Papers please: Factors affecting national and international COVID-19 immunity and vaccination passport uptake as determined by representative national surveys

Paul Michael Garrett, Joshua Paul White, Simon Dennis, Stephan Lewandowsky, Cheng-Ta Yang, Yasmina Okan, Andrew Perfors, Daniel R Little, Anastasia Kozyreva, Philipp Lorenz-Spreen, Takashi Kusumi, Yoshihisa Kashima

研究成果: 雜誌貢獻文章同行評審

6 引文 斯高帕斯(Scopus)


BACKGROUND: In response to the COVID-19 pandemic, countries are introducing digital passports that allow citizens to return to normal activities if they were previously infected with (immunity passport) or vaccinated against (vaccination passport) SARS-CoV-2. To be effective, policy decision makers must know whether these passports will be widely accepted by the public, and under what conditions? This study focuses attention on immunity passports, as these may prove useful in countries both with and without an existing COVID-19 vaccination program, however, our general findings also extend to vaccination passports.

OBJECTIVE: We aimed to assess attitudes towards the introduction of immunity passports in six countries, and determine what social, personal and contextual factors predicted their support.

METHODS: We collected 13,678 participants through online representative sampling across six countries - Australia, Japan, Taiwan, Germany, Spain, and the United Kingdom - during April to May of the 2020 COVID-19 pandemic, and assessed attitudes and support for the introduction of immunity passports.

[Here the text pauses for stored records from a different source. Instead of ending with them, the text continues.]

namespace Sys2Proof.Machine

open Sys2Proof

def modSec (f : Sec → Sec) (s : State) : State := { s with sec := f s.sec }

/-! ### The flash (R475) -/

/-- `len` bytes of the flash from an offset. -/
def flashBytes (o len : Nat) (s : State) : List Byte :=
  (List.range len).map fun i => Tab.get Config.flashByte s.sec.flash (o + i)

/-- Program bytes at an offset. -/
def flashWrite (o : Nat) (bs : List Byte) (s : State) : State :=
  modSec (fun x => { x with flash := bs.zipIdx.foldl (fun f b => Tab.set Config.flashByte f (o + b.2) b.1) x.flash }) s

/-- The slots: 0 A, 1 B. -/
def slotBase (b : Nat) : Nat := if b = 0 then 0x100000 else 0x1900000
def slotBytes : Nat := 0x1800000

/-! ### The device record (R465, R466, R479) -/

/-- TILEMAP fits HWTYPE (R2, R466). -/
def tilemapFits (hwtype : Nat) (m : BitVec 128) : Bool :=
  if hwtype = 1 then m == BitVec.allOnes 128
  else if hwtype = 2 then (List.range 8).all fun h =>
    m.getLsbD (16 * h) && m.getLsbD (16 * h + 8) && ((List.range 16).filter fun i => m.getLsbD (16 * h + i)).length == 14
  else false

/-- Both signatures of a record verify under a root key set. -/
def recordSigned (keySet : Nat) (bs : List Byte) : Bool :=
  Config.sigOk keySet (bs.take 3264) ((bs.drop 3264).take 64) ((bs.drop 3328).take 3309)

def recordHelper (ws : List Word) : List Word := (ws.drop 144).take 256
def recordSeq (ws : List Word) : Nat := fld (wordAt ws 4) 31 0

/-- The record is accepted: R466, R479, and its helper data gives the unit secret (R486). -/
def recordOk (bs : List Byte) (s : State) : Bool :=
  let ws := leWords bs
  let w0 := wordAt ws 0
  decide (ws.length = 1024) && (recordSigned s.sec.keyRev bs || (s.sec.keyRev == 0 && recordSigned 1 bs)) &&
    decide (s.sec.recMin ≤ recordSeq ws) && fld w0 63 32 == 0x47445243 && fld w0 31 16 == 1 &&
    tilemapFits (fld w0 15 0) (mask128 (wordAt ws 2) (wordAt ws 3)) && Config.pufOk (recordHelper ws)

/-- A measurement register (R488, R489): word 0 holds digest bytes 0 to 7. -/
def measure (m : Nat) (digest : List Byte) (s : State) : State :=
  (leWords digest).zipIdx.foldl (fun s w => s.setReg .SEC_MEAS w.1 m w.2) s

def measured (m : Nat) (s : State) : List Byte :=
  (List.range 6).flatMap fun j => leBytes 8 (s.reg .SEC_MEAS m j).toNat

/-- SEC_ARB and SEC_ARB2 mirror the counters (R480). -/
def mirrorArb (s : State) : State :=
  (s.setReg .SEC_ARB (place 63 32 s.sec.svn ||| place 31 0 s.sec.recMin)).setReg .SEC_ARB2 (place 0 0 s.sec.keyRev)

/-- Steps 1 and 2 of R481 with a good record. -/
def applyRecord (bs : List Byte) (s : State) : State :=
  let ws := leWords bs
  let s := modSec (fun x => { x with record := ws.take 16, uds := Config.pufSecret (recordHelper ws) }) s
  let s := (s.putReg .DEV_HWTYPE 15 0 (fld (wordAt ws 0) 15 0)).setReg .DEV_SERIAL (wordAt ws 1)
  let s := (s.setReg .DEV_TILEMAP_LO (wordAt ws 2)).setReg .DEV_TILEMAP_HI (wordAt ws 3)
  mirrorArb (measure 0 (sha384 (bs.take 3264)) s)

/-! ### Boot control blocks (R476) -/

/-- A copy with a valid digest: its number, SEQ and word 1. -/
def bcbCopy (k : Nat) (s : State) : Option (Nat × Nat × Word) :=
  let bs := flashBytes (0x4000 + k * 0x1000) 64 s
  let ws := leWords bs
  if sha384 (bs.take 16) = bs.drop 16 then some (k, fld (wordAt ws 0) 63 32, wordAt ws 1) else none

/-- The copy in use. -/
def bcbNow (s : State) : Option (Nat × Nat × Word) :=
  match bcbCopy 0 s, bcbCopy 1 s with
  | some a, some b => some (if a.2.1 < b.2.1 then b else a)
  | some a, none => some a
  | none, b => b

/-- Word 1 of a boot control block. -/
def bcbWord (pendValid : Bool) (tries pending active : Nat) : Word :=
  place 8 8 pendValid.toNat ||| place 7 4 tries ||| place 1 1 pending ||| place 0 0 active

/-- The other copy is written with SEQ + 1. -/
def bcbWrite (w : Word) (s : State) : State :=
  let k := match bcbNow s with
    | some (k, seq, _) => (1 - k, seq + 1)
    | none => (0, 1)
  let bs := leBytes 8 (place 63 32 k.2 ||| place 31 0 0x42434243).toNat ++ leBytes 8 w.toNat
  flashWrite (0x4000 + k.1 * 0x1000) (bs ++ sha384 bs) s

/-- BCB ACTIVE. -/
def bcbActive (s : State) : Nat :=
  match bcbNow s with
  | some (_, _, w) => fld w 0 0
  | none => 0

/-! ### Manifests (R477, R478) -/

/-- What reads a package: bytes from an offset on, a number of them. -/
abbrev PkgReader : Type := Nat → Nat → List Byte

def slotReader (b : Nat) (s : State) : PkgReader := fun o len => flashBytes (slotBase b + o) len s
def listReader (bs : List Byte) : PkgReader := fun o len => (bs.drop o).take len

/-- Words 0 to 585 of a manifest. -/
def manifestOf (rd : PkgReader) : List Word := leWords (rd 0 4688)

def mNcomp (ws : List Word) : Nat := fld (wordAt ws 0) 15 8
def mKey (ws : List Word) : Nat := fld (wordAt ws 0) 1 0
def mSvn (ws : List Word) : Nat := fld (wordAt ws 1) 63 32

def compType (ws : List Word) (i : Nat) : Nat := fld (wordAt ws (4 + 10 * i)) 63 60
def compOfs (ws : List Word) (i : Nat) : Nat := fld (wordAt ws (4 + 10 * i)) 31 0
def compSize (ws : List Word) (i : Nat) : Nat := fld (wordAt ws (5 + 10 * i)) 31 0
def compLoad (ws : List Word) (i : Nat) : Nat := fld (wordAt ws (6 + 10 * i)) 51 0
def compDigest (ws : List Word) (i : Nat) : List Byte :=
  ((ws.drop (8 + 10 * i)).take 6).flatMap fun w => leBytes 8 w.toNat

/-- The components of a type. -/
def compsOf (ws : List Word) (ty : Nat) : List Nat := (List.range (mNcomp ws)).filter fun i => compType ws i == ty

/-- Component `i` is well formed: reserved bits 0, within the package, and within steward memory or the unified range. -/
def compOk (ws : List Word) (size i : Nat) : Bool :=
  let ty := compType ws i
  fld (wordAt ws (4 + 10 * i)) 59 32 == 0 && fld (wordAt ws (5 + 10 * i)) 63 32 == 0 &&
    fld (wordAt ws (6 + 10 * i)) 63 52 == 0 && wordAt ws (7 + 10 * i) == 0 &&
    compOfs ws i % 4096 == 0 && decide (0x2000 ≤ compOfs ws i) && decide (1 ≤ compSize ws i) &&
    decide (compOfs ws i + compSize ws i ≤ size) &&
    (if ty = 1 ∨ ty = 2 then decide (compLoad ws i + compSize ws i ≤ 0x800000)
     else (ty == 3 || ty == 4) && compLoad ws i % 65536 == 0 &&
       decide (compLoad ws i + compSize ws i ≤ 31457280 * 65536))

/-- The check of cause 1, FORMAT. -/
def formatOk (ws : List Word) (size : Nat) : Bool :=
  let n := mNcomp ws
  let w0 := wordAt ws 0
  fld w0 63 32 == 0x4D464E46 && fld w0 31 16 == 1 && decide (2 ≤ n ∧ n ≤ 16) && fld w0 7 2 == 0 &&
    decide (mKey ws < 2) && fld (wordAt ws 1) 15 1 == 0 && (List.range n).all (compOk ws size) &&
    ((ws.take 164).drop (4 + 10 * n)).all (· == 0) &&
    (compsOf ws 1).length == 1 && (compsOf ws 2).length == 1 && decide ((compsOf ws 3).length ≤ 1)

/-- Both signatures of a manifest verify under its root key set. -/
def manifestSigned (rd : PkgReader) (ws : List Word) : Bool :=
  Config.sigOk (mKey ws) (rd 0 1312) (rd 1312 64) (rd 1376 3309)

/-- The checks of the manifest alone: the cause of the first that fails, or 0. -/
def manifestFault (rd : PkgReader) (size : Nat) (s : State) : Nat :=
  let ws := manifestOf rd
  if !formatOk ws size then 1
  else if decide (mKey ws < s.sec.keyRev) || !manifestSigned rd ws then 2
  else if mSvn ws < s.sec.svn then 3
  else if !(bit (wordAt ws 1) (16 + s.rf .DEV_HWTYPE 15 0 - 1) && decide (1 ≤ s.rf .DEV_HWTYPE 15 0 ∧ s.rf .DEV_HWTYPE 15 0 ≤ 16))
      || !(wordAt ws 2 == 0 || wordAt ws 2 == s.reg .DEV_SERIAL) then 4
  else 0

RESULTS: Immunity passport support was moderate-to-low, being highest in Germany (51%; 775 of 1507 participants) and the United Kingdom (51%; 759 of 1484), followed by Taiwan (47%; 2841 of 5989), Australia (46%; 963 of 2086) and Spain (46%; 693 of 1491), and lowest in Japan (22%; 241 of 1081). Bayesian generalized linear mixed-effects modelling assessed predictive factors for immunity passport support across countries. International results showed neoliberal world views (odds ratio, OR = 1.17, CI[1.13:1.22]), personal concern (OR = 1.07, CI[1:1.16]) and perceived virus severity (OR = 1.07, CI[1.01:1.14]), the fairness of immunity passports (OR = 2.51, CI[2.36:2.66]), liking immunity passports (OR = 2.77, CI[2.61:2.94]), and a willingness to become infected to gain an immunity passport (OR = 1.6, CI[1.51:1.68]), were all predictive factors of immunity passport support. By contrast, gender (woman; OR = 0.9, CI[0.82:0.98]), immunity passport concern (OR = 0.61, CI[0.57:0.65]), and risk of harm to society (OR = 0.71, CI[0.67:0.76]) predicted a decrease in support for immunity passports. Minor differences in predictive factors were found between countries and results were modelled separately to provide national accounts of these data.

CONCLUSIONS: Our research suggests that support for immunity passports is predicted by the personal benefits and societal risks they confer. These findings generalized across six countries and may also prove informative for the introduction of vaccination passports, helping policy-makers to introduce effective COVID-19 passport policies in these six countries and around the world.